⟨

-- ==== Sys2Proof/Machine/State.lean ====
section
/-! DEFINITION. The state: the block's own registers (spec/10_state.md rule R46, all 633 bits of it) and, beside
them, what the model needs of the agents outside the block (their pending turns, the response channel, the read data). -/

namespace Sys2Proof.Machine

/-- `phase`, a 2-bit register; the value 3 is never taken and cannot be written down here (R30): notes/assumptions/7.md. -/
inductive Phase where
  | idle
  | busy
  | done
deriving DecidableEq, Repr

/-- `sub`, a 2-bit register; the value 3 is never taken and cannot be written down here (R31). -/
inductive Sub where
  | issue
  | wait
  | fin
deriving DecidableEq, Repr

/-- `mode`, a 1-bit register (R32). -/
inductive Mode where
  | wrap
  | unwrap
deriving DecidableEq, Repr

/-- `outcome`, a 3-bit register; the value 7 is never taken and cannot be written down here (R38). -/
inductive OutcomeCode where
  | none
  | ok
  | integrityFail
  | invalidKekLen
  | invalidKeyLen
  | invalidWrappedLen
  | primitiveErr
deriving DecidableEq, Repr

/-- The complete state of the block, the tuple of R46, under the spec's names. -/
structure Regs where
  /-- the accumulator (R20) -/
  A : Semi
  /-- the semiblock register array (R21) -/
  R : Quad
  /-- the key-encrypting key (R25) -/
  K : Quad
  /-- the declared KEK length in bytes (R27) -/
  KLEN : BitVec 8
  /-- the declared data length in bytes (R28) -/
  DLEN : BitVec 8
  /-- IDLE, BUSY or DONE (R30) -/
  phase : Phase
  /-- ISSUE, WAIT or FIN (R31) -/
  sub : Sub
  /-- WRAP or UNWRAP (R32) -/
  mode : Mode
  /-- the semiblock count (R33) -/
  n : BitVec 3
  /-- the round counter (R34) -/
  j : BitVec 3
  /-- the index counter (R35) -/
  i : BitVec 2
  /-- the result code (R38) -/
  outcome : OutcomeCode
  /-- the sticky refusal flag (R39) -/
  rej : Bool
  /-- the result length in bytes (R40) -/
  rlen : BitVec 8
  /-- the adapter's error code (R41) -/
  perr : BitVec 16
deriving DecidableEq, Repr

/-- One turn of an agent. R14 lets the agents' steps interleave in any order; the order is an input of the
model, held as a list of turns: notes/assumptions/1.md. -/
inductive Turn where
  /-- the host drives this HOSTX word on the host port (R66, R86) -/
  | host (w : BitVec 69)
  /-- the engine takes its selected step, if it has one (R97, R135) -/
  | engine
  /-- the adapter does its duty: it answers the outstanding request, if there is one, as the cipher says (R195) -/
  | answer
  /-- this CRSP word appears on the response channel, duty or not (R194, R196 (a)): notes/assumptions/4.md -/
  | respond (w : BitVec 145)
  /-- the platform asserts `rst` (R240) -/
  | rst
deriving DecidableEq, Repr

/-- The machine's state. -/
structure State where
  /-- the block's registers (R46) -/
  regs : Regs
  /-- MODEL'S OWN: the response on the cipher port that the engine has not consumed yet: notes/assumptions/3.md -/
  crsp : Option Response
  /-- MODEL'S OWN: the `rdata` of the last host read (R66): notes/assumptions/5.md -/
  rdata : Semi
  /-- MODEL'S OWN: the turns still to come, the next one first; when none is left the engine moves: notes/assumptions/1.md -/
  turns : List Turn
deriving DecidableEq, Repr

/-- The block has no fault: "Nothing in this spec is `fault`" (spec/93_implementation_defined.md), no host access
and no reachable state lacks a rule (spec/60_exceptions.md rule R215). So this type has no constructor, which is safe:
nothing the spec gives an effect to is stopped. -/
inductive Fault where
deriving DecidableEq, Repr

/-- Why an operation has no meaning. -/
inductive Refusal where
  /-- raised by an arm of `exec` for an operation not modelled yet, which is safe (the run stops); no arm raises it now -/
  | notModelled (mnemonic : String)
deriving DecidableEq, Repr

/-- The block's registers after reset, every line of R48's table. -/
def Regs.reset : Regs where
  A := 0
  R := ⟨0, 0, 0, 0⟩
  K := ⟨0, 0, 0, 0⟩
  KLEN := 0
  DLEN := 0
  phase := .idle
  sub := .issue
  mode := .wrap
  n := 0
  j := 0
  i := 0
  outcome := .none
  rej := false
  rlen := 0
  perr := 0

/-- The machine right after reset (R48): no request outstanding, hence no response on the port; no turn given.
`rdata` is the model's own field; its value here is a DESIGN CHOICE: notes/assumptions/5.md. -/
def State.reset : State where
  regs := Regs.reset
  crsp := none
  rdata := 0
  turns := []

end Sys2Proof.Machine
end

⟩
⟨

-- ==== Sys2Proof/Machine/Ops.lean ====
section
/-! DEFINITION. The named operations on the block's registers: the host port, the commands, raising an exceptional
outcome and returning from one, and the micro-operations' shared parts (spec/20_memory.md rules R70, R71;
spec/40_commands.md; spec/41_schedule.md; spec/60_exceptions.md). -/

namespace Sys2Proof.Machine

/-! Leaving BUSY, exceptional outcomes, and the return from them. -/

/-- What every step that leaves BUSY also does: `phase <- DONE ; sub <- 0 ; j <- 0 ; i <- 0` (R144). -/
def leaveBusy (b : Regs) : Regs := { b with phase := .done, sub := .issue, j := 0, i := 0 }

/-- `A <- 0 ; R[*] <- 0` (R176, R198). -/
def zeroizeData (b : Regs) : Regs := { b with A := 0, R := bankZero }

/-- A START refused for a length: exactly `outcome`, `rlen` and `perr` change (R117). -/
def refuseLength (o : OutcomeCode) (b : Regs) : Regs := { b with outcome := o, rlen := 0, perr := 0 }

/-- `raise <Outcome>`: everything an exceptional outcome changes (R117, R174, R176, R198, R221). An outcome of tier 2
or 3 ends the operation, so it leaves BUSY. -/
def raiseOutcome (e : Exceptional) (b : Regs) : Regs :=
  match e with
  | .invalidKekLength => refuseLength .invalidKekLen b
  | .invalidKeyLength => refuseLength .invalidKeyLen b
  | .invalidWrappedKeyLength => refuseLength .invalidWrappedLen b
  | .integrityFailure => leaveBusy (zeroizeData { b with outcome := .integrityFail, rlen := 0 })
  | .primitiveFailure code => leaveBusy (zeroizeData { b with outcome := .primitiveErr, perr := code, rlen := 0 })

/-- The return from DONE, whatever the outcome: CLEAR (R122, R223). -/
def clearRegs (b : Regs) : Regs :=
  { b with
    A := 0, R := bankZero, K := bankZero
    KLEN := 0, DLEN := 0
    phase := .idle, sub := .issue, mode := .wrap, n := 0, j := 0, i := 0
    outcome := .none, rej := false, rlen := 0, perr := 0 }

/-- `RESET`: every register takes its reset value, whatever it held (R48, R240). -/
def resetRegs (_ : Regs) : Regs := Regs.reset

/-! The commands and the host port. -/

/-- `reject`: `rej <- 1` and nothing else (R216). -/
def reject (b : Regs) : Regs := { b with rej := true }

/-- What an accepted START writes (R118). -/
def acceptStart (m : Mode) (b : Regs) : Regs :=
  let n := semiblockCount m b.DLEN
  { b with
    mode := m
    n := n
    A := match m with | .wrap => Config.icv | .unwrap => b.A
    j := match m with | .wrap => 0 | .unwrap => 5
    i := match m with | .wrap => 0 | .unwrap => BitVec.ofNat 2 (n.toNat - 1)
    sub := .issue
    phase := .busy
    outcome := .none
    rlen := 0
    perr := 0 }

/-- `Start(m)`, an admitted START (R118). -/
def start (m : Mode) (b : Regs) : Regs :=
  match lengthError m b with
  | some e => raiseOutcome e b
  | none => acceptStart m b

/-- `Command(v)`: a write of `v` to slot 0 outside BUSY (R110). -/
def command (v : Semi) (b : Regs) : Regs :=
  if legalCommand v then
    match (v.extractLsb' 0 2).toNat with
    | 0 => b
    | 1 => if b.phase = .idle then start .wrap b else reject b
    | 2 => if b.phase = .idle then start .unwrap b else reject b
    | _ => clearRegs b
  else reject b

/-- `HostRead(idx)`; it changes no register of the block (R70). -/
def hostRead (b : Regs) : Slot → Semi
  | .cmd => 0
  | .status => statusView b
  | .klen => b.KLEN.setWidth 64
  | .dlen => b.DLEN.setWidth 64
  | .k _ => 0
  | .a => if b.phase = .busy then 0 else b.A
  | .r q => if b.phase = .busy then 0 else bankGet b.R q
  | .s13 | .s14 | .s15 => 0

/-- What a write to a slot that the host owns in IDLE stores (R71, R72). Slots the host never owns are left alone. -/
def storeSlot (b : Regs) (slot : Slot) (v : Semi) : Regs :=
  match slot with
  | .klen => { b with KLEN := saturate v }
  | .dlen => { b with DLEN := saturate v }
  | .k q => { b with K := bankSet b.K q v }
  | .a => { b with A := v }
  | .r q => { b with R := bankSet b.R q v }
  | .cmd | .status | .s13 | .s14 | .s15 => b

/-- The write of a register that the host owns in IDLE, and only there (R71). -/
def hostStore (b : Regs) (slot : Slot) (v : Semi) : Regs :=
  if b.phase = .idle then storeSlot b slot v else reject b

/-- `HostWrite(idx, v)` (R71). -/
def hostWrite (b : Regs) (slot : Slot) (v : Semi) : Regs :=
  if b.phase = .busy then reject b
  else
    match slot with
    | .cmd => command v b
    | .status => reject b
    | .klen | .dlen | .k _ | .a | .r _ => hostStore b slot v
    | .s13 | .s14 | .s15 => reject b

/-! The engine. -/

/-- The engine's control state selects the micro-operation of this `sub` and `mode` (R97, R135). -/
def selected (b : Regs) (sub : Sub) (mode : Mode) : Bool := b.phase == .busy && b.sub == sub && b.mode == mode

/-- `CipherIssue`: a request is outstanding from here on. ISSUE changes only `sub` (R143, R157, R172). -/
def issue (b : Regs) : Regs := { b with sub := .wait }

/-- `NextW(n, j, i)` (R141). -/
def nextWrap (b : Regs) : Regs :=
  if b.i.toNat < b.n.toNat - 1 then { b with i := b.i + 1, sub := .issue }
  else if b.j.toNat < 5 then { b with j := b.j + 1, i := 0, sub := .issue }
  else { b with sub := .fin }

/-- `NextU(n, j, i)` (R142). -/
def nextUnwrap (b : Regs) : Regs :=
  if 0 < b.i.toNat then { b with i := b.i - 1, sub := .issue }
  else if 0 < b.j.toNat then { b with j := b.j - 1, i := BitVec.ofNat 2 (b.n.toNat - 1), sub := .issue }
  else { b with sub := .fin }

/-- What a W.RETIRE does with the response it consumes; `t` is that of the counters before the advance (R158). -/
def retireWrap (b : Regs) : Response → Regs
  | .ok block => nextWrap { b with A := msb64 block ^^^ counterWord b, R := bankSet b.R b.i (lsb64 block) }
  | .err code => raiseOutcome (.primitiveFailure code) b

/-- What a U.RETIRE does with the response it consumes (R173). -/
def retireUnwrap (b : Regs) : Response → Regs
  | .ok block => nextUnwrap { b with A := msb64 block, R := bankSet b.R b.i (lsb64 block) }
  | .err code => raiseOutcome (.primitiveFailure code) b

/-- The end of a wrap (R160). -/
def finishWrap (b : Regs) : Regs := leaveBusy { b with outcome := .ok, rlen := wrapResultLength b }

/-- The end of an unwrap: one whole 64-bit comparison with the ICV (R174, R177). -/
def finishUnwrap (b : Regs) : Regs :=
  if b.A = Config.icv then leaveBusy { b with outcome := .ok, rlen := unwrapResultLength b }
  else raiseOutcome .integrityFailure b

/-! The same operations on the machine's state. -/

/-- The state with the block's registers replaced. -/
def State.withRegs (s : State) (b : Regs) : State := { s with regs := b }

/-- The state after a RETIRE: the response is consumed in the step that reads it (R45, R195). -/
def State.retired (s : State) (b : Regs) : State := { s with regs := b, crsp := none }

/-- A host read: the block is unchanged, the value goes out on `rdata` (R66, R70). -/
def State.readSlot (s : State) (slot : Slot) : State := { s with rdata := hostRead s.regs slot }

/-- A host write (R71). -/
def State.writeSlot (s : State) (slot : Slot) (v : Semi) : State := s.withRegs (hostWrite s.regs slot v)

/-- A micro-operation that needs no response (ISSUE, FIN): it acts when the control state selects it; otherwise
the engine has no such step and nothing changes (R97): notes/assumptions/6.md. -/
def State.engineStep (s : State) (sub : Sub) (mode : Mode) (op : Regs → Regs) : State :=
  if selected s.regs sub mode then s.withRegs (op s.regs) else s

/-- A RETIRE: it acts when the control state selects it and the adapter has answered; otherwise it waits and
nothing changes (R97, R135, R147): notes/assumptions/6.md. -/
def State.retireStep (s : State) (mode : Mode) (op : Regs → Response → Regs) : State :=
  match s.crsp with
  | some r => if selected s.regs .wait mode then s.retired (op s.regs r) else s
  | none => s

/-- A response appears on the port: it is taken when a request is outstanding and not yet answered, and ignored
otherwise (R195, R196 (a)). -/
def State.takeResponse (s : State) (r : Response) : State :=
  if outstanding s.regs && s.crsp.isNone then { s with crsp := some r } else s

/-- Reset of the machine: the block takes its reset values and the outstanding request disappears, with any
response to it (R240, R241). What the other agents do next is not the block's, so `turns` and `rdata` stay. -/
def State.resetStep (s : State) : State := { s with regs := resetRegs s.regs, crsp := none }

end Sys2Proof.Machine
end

⟩

The number alone, please: how many lines in the data contain the string "withRegs"?

3